Dorénavant, l’enseignant doit considérer qu’un élève entrant en Sixième est un « terrain vierge ». Et de raconter par le menu comment elle rattrape, autant que faire se peut, ces cerveaux laissés en jachère. Parce que ce n’est pas seulement le temps et le français qui s’en vont, madame : c’est l’ensemble des connaissances les plus élémentaires. Nico Hirtt explique par ailleurs (4) la mystification des « compétences », le dernier mot à la mode dans les cercles pédagogiques — et à la DGESCO, qui en fait l’alpha et l’oméga du prochain Brevet des collèges. Apprenant à ses élèves « aequus », qui signifie « égal », faisant la liste des mots qui, en français, en découlent, Cécile s’aperçoit, effarée, que le mot « équinoxe » ne fait pas partie du vocabulaire de ses loupiots — ni le mot, ni la chose. La latiniste se fait géographe ! Et l’helléniste historienne — ou mathématicienne : Eratosthène, n’est-ce pas…

Mais c’est un travail de Sisyphe. « Comme si trop d’élèves avaient atteint un tel néant de connaissances qu’ils ne peuvent rien assimiler de nouveau. »
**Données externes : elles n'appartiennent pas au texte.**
/-- A second byte is refused exactly if it selects no row of the table that the first byte opens. -/
theorem decode_prefix_eq_undefined {b b2 : Byte} {rows : List Row} {bytes : List Byte} (h : prefixRows b = some rows) :
    decode (b :: b2 :: bytes) = .error (.undefined [b, b2]) ↔ rows.any (fun row => row.selects b2) = false := by
  rw [decode_cons_of_prefix h, decodeIn_eq_undefined, selectForm_eq_none, List.singleton_append, eq_self, and_true]

/-- A first byte is refused exactly if it opens no table and selects no row. -/
theorem decode_first_eq_undefined {b : Byte} {bytes : List Byte} :
    decode (b :: bytes) = .error (.undefined [b]) ↔ undefinedFirst b = true := by
  rw [← undefinedFirst_eq, Bool.and_eq_true, Bool.not_eq_true', Option.isNone_iff_eq_none]
  cases hp : prefixRows b with
  | none => simp [decode_cons_of_no_prefix hp, decodeIn_eq_undefined, selectForm_eq_none]
  | some rows =>
    refine iff_of_false (fun h => ?_) (by simp)
    match bytes with
    | [] => rw [decode_prefix_alone hp] at h; cases h
    | b2 :: bytes =>
      rw [decode_cons_of_prefix hp, decodeIn_eq_undefined] at h
      simp at h

end Sys2Proof
end

section
/-! The obligations about the encoding alone (30_encoding R106, R110, R125, R127). -/

namespace Sys2Proof

/-- Settles O1. -/
theorem decodeEncode : Obligations.DecodeEncode := fun _ rest hwf => roundTrips_of_wf hwf rest

/-- Settles O2, from the soundness of every row of the decoder's tables. -/
theorem encodeDecode : Obligations.EncodeDecode := fun _ _ _ h => encodes_of_decode h

/-- Settles O3 by running the decoder. -/
theorem decodesWrittenWords : Obligations.DecodesWrittenWords :=
  ⟨rfl, rfl, rfl, rfl, rfl, rfl, rfl, rfl, rfl, rfl⟩

/-- Settles O4: a code is refused exactly if it selects no row of the table it is looked up in. -/
theorem undefinedCodesAreRefused : Obligations.UndefinedCodesAreRefused := fun _ _ =>
  ⟨decode_first_eq_undefined, (decode_prefix_eq_undefined rfl).trans (by rw [definedAfter31_eq]),
    (decode_prefix_eq_undefined rfl).trans (by rw [definedAfter61_eq]),
    (decode_prefix_eq_undefined rfl).trans (by rw [definedAfter71_eq])⟩

end Sys2Proof
end

section
/-! SUPPORT. What the instruction at PC is, by the bytes that can be fetched there (20_memory R74; 30_encoding R125). -/

namespace Sys2Proof

open Sys2Proof.Machine

/-! A decoding that answers does not look behind the bytes it answers for. -/

/-- Bytes that decode, or are refused, do so whatever follows them. -/
def DecodesAlike (r r' : Except DecodeError (Instr × List Byte)) (more : List Byte) : Prop :=
  r = .error .truncated ∨ r' = r.map (fun p => (p.1, p.2 ++ more))

theorem complete_append (form : Form) (bytes more : List Byte) :
    DecodesAlike (form.complete bytes) (form.complete (bytes ++ more)) more := by
  cases form with
  | none => exact .inr rfl
  | one =>
    match bytes with
    | [] => exact .inl rfl
    | _ :: _ => exact .inr rfl
  | two =>
    match bytes with
    | [] | [_] => exact .inl rfl
    | _ :: _ :: _ => exact .inr rfl
  | three =>
    match bytes with
    | [] | [_] | [_, _] => exact .inl rfl
    | _ :: _ :: _ :: _ => exact .inr rfl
Les fins sont rarement heureuses.

Une année de plus. Une année de trop. « Je ne pensais pas que cette fin de carrière serait si triste ». Le collège, devenu « ambition / réussite » pour camoufler le fait qu’il n’a pas d’ambition, et guère de réussite, accueille désormais une majorité d’enfants pré-détruits, violents, et vulgaires — de cette vulgarité répétitive née d’un tout petit nombre de monosyllabes inlassablement ânonnés. Le quotidien des profs, désormais, ce sont les rapports rédigés dans l’instant, pour ne pas oublier les termes exacts de l’injure (« vieille pute » ou « sale pute » ?) dont les a gratifiés un enfant auquel on a renoncé à apprendre les rudiments de base de la civilisation — la politesse, le goût du travail, et la patience.

Mais j’aime à penser que tout n’est pas perdu. Qu’après avoir remis partiellement sur les rails les programmes du Primaire, un ministre intelligent s’occupera du Collège (mais une réforme de fond du « collège unique » supprime moins de postes qu’un lifting du lycée, nous le savons tous — et les économies de bouts de chandelles sont devenues la règle, rue de Grenelle). Qu’après Cécile, il y en aura d’autres pour enseigner Homère — et Shakespeare — en banlieue, et ailleurs (5). Quousque tandem abutere, Chatelus (6), patientia nostra ?

Mais j’oubliais que le nouveau ministre, lui, ne connaît pas le latin.

Jean-Paul Brighelli

 

(3) L’un des plus mal payés d’Europe, comme nous l’ont appris quelques statistiques récentes.

(4) http://www.skolo.org/IMG/pdf/APC_Mystification.pdf

(5) Augustin d’Humières et Marion Van Renterghem, Homère et Shakespeare en banlieue, Grasset, octobre 2009.

(6) OU Chatele, pour les puristes qui tiennent au vocatif — plus correct, syntaxiquement, mais moins lisible pour les non latinistes.